3rd of April 2012 Molinaseca to Villafranca 39,700 steps on my stepometer. I found todays walk a little bit difficult because it was a huge distance to travel and also my legs were aching proper bad from coming down of of the mountain yesterday,the weather has seemed to turn a bit today and its cold and also overcast with rain threatening,i plod on the path for many miles till i reach Ponferrada where i get accosted by three very enthusiastic Jehovah witnesses trying to get mt to convert,not knowing to much Spanish help me escape them as none of them spoke any English. After many miles more walking i finally arrive in Villafranca del Bierzo roughly 8 hrs after setting off,extremely tired i like crawl into the albergie called Ave de Phoenix which seems to be a very quirky place somewhere that wouldn't go amiss in the Himalayas,they serve a communal meal at 8 pm for 8 Euros to all the pilgrims and this i found very good and very tasty and the hostel was full with pilgrims staying too,secretly i go off into a dream wishing that tomorrow i will rest with my feet up and maybe treat myself to a hotel,hmm let me see how i feel in the morning........

Friday 13 April 2012

7th of April 2012

Sarria to Portomarin. I didnt sleep very well last night as i kept on waking up with a very peculiar pain in my right ankle, the bed i slept in had a plastic cover on it was hilarius every time i moved around on it it squeeked two of the other pilgrims i was sharing the room with snoored like elephants. I left the albergie at about 8amand didnt get very far before being lured into the most lovely italian restaurant/cafe for a lush breakfast of coffee, croisants with jam yogurts, fresh fruits and juice, mmmm delicious.I then attempt to walk out os Sarria in the pouring rain with a horrible pain in mt left ankle.
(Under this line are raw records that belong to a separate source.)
/-! ### The temper loop (R23 to R27) -/

/-- s with the command v in force, and STATE and the time at the floor brought up to it. -/
def State.setVcore (s : State) (v : Nat) : State :=
  let floor := s.floorMv
  { s with spn := { s.spn with
      vcoreMv := v
      temper := if s.spn.ceilingMv < 900 then .capLimited else if v = floor then .atFloor else .tracking
      floorSince := if v = floor then some (s.spn.floorSince.getD s.now) else none } }

/-- The regulator did not acknowledge: the last command is held (R27). -/
def State.avsHold (s : State) : State :=
  let s := { s with spn := { s.spn with temper := .avsHold, avsFault := true, avsRetryAt := s.now + 10000 } }
  s.log .control 0x0F03 3 11 6 { island := 6 }

/-- The command that an evaluation asks for: at most 10 mV from the present one, between the floor and the ceiling (R24,
R26). -/
def State.nextVcore (s : State) (raise lower : Bool) : Nat :=
  let v := s.spn.vcoreMv
  let floor := s.floorMv
  let want := if raise then max floor (min (v + 10) s.spn.ceilingMv) else if lower then max floor (v - 10) else v
  let want := max floor (min want (max floor s.spn.ceilingMv))
  if v + 10 < want then v + 10 else if want + 10 < v then v - 10 else want

/-- TEMPER_EVALUATION: what the sensors and the regulator show, and the change of the command (R26, R27). waitE is the
longest EXPRESS wait in units of 0.25 µs; half of its allocation of 12 µs is 24 units. -/
def execTemperEvaluation (tj : Int) (current utilPct waitE : Nat) (scanLate ack : Bool) (s : State) (bellowsPct : Nat := 0) : Res :=
  if !s.boot.controlUp || s.spn.temper == .startup || decide (s.now < s.spn.temperAt + 100) then .next s
  else
    let raise := decide (24 < waitE ∨ 70 < utilPct ∨ 70 < bellowsPct) || scanLate
    let busy := decide (12 < waitE ∨ 35 < utilPct ∨ 35 < bellowsPct) || scanLate
    let calm := if busy then s.now else s.spn.calmSince
    let s := { s with spn := { s.spn with tj := tj, currentTenMa := current % 65536, temperAt := s.now, calmSince := calm,
                                          bellowsPct := min bellowsPct 100 },
                      hma := { s.hma with utilPct := min utilPct 100, waitE := min waitE 255 } }
    if s.spn.temper = .avsHold then .next s
    else
      if ack then .next (s.setVcore (s.nextVcore raise (!busy && decide (calm + 10000 ≤ s.now))))
      else .next s.avsHold

/-- AVS_RETRY: one attempt every 10 ms (R27). -/
def execAvsRetry (ack : Bool) (s : State) : Res :=
  if !s.boot.controlUp || s.spn.temper != .avsHold || decide (s.now < s.spn.avsRetryAt) then .next s
  else if ack then .next (s.setVcore s.spn.vcoreMv)
  else .next { s with spn := { s.spn with avsRetryAt := s.now + 10000 } }

/-! ### The power cap (R521 to R524) -/

/-- The thermal cap at a junction temperature (R522). -/
def thermalCapAt (tj : Int) : Nat := if tj ≤ 105 then 152 else max 64 (152 - 16 * (tj - 105).toNat)

/-- The digest lane pairs that step 3 may gate: in service, all of their lanes shared, not gated; ascending. -/
def State.gateablePairs (s : State) : List Nat :=
  (List.range 4).filter (fun p => s.sharedLanes.any (fun l => l / 2 == p) && !s.dedicatedLanes.any (fun l => l / 2 == p))

/-- VDD_CORE has been at the floor for 1 ms. -/
def State.longAtFloor (s : State) : Bool :=
  match s.spn.floorSince with
  | some t => decide (t + 1000 ≤ s.now)
  | none => false

/-- The budget that the steps in force give (R523). -/
def State.budgetNow (s : State) : Nat := if 2 ≤ s.spn.capStep then laneBudget s.effectiveCap else 16

/-- The step that POWER above the effective cap asks for next (Table 16-8). -/
def State.capStepUp (s : State) : State :=
  let floor := s.floorMv
  let at_ (n : Nat) (t : State) : State := { t with spn := { t.spn with capStep := max t.spn.capStep n } }
  if floor < s.spn.ceilingMv then
    let c := max floor (s.spn.ceilingMv - 10)
    let s := { s with spn := { s.spn with ceilingMv := c } }
    at_ 1 { s with spn := { s.spn with temper := if s.spn.temper == .tracking || s.spn.temper == .atFloor then .capLimited else s.spn.temper } }
  else if s.spn.capStep < 2 then at_ 2 s
  else if !s.longAtFloor then s
  else match s.gateablePairs.getLast?, decide (2 ≤ s.gateablePairs.length) with
    | some p, true => at_ 3 { s with spn := { s.spn with pairsGated := p :: s.spn.pairsGated } }
    | _, _ =>
      if s.spn.capStep < 4 then at_ 4 s
      else
        let s := at_ 5 s
        if s.spn.overrunAt = 0 ∨ s.spn.overrunAt + 1000000 ≤ s.now then
          ({ s with spn := { s.spn with overrunAt := s.now } }).log .control 0x0F07 3 0 0 { value := s.spn.power, index2 := s.effectiveCap }
        else s
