-- ==== Sys2Proof/WellFormed.lean ====
section
/-! DEFINITION. Which commands are well formed: every operand is inside the field of the entry, the pin, the register or
the number of units that carries it. A command that is not cannot come from outside. -/
namespace Sys2Proof

/-- A source that exists: one of 4,096 queue pairs, a framed target, or the JTAG mailbox (R279, R306, R438). -/
def Src.wf : Src → Bool
  | .pcie q => decide (q < 4096)
  | .framed _ => true
  | .jtag => true

/-- A header that a submission entry can hold (Table 8-9): CID 2 bytes, RESULT_ADDR 8 bytes. -/
def Hdr.wf (h : Hdr) : Bool := h.src.wf && decide (h.cid < 65536) && decide (h.resultAddr < 2 ^ 64) && decide (h.uid = 0)

/-- A peer on one of the five MCTP bindings with an 8-bit endpoint identifier (R351). -/
def Peer.wf (p : Peer) : Bool := decide (p.binding < 5) && decide (p.eid < 256)

/-- What a cartridge can answer: each field in its width (R398, R402, R408). -/
def CartIdent.wf (i : CartIdent) : Bool :=
  decide (i.sectors < 2 ^ 32) && decide (i.preEol < 256) && decide (i.lifeA < 256) && decide (i.lifeB < 256) &&
    decide (i.rpmbCounter < 2 ^ 32)
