-- ==== Sys2Proof/Certificates/Slice0/Obligations.lean ====
section
/-! DEFINITION. The statements about the model, for the provers. -/

open Sys2Proof Sys2Proof.Machine

/-- A fall of PWR_OK leaves what MRAM, OTP and Ember keep, and the next rise begins a device start. After a fall of
PWR_OK nothing of the transport, the strings, the ports, the digest engine, the sessions or the recoveries under way
is left; OTP, DMT, the policy slots, the journal, the wear counters, the closed periods, the owner table and the
Logbook's records are kept. A fall while main power is off ends a rise that waits. A rise with no fall in the 50 us
before begins a device start: with battery RAM and the crystal good, DMT and OTP go on as they were, PowerCycles
rises by 1, and the two Ember domains are on. A rise within 50 us of a fall waits. A brown-out is such a fall, with
an event on TS0 or TS3. -/
def Obligations.PowerLossKeepsWhatItMay : Prop :=
  (∀ s : State, s.boot.pwrOk = true → ∃ t : State, Goes .pwrOkFall s t ∧ t.boot.pwrOk = false ∧ t.boot.controlUp = false ∧
    t.boot.guardUp = false ∧ t.boot.fallAt = some s.now ∧ t.cme = {} ∧ t.strs = {} ∧ t.apa = {} ∧ t.bde = {} ∧ t.io = {} ∧
    t.rfu.ops = [] ∧ t.atr.sessions = [] ∧ t.spn.domains = 0 ∧ t.otp = s.otp ∧
    t.emb.dmt = s.emb.dmt ∧ t.pol.slot0 = s.pol.slot0 ∧ t.pol.slot1 = s.pol.slot1 ∧ t.pol.committed = s.pol.committed ∧
    t.rfu.journal = s.rfu.journal ∧ t.fit.wear = s.fit.wear ∧ t.rfg.records = s.rfg.records ∧ t.cru.tableA = s.cru.tableA ∧
    t.cru.tableB = s.cru.tableB ∧ t.lgb.records.map LogRec.seq = s.lgb.records.map LogRec.seq ∧ t.lgb.nextSeq = s.lgb.nextSeq) ∧
  (∀ s : State, s.boot.pwrOk = false → Goes .pwrOkFall s { s with boot := { s.boot with risePending := false } }) ∧
  (∀ s : State, s.boot.pwrOk = false → (s.boot.fallAt = none ∨ ∃ d, s.boot.fallAt = some d ∧ d + 50 ≤ s.now) →
    ∀ r, ∃ t : State, Goes (.pwrOkRise r) s t ∧ (s.emb.ramBad = false → r = false → s.emb.xtalEvent = false →
      t.boot.pwrOk = true ∧ t.boot.controlUp = false ∧ t.boot.guardUp = false ∧ t.spn.domains = 2 ∧ t.otp = s.otp ∧
      t.emb.dmt = s.emb.dmt ∧ t.emb.powerCycles = satAdd 24 s.emb.powerCycles 1)) ∧
  (∀ (s : State) d, s.boot.pwrOk = false → s.boot.fallAt = some d → s.now < d + 50 →
    ∀ r, Goes (.pwrOkRise r) s { s with boot := { s.boot with risePending := true }, emb := { s.emb with ramBad := s.emb.ramBad || r } }) ∧
  (∀ s : State, s.boot.pwrOk = true → ∃ i, (i = 0 ∨ i = 3) ∧ Goes .brownOut s (s.losePower.drawn.tamperEvent i))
I didnt seem to get to far before the painim getting seriously takes more energy than i can muster to be able to walk on it so decide to call a taxi to take me the rest of todays planned walk of about 20ks to Potomarin. Here i decide to treat myself as its still early like 10 to treat myself to a nice hotel for the night, i cant remember its name but its the only on in Poromarin,the room is immaculate theirs freshly laundered sheets on the bed clean towels in the bathroom, even a piddly little bath. I lay on the bed and fall almost instantly to a well earnt sleep. I come around from my lovely sleep at around 7pm and go out to find some food in the town before i crawl back into bed.

Friday 6 April 2012

6th April 2012

6th April 2012 Triacastela to Sarria 25,800 steps on my stepometer a beautiful walk in nature today I leave the albergie at 7:30 just as it was getting light and the way is peaceful and not too hard going the temperature isn't too cold and slight drizzle rain, the path leads through lush forests of oaks, silver birch and hazel I hear cuckoo's singing and the odd woodpecker sounds, many small streams and rivers, and after a couple of hours solitary walking amounst the sounds of nature the path starts ambling downwards towards Sarria in the distance, I reach the city at about 1pm and decide as it's good Friday to finish here for the day.I find a great albergie called Don Alvardo which is one of the last up the main street on Rua Maior,they have a nice light reading room in the bath plenty of bathrooms one even had a bath and bidet in, their was also an amazing room towards the rear of a nice garden that had a huge Gothic almost like a castle fireplace of which in the evening this had a gorgeous roaring fire in, and as it was good friday many a bottle of herb liquers were tippled after a huge pilgrim meal. a trully Buen Camino.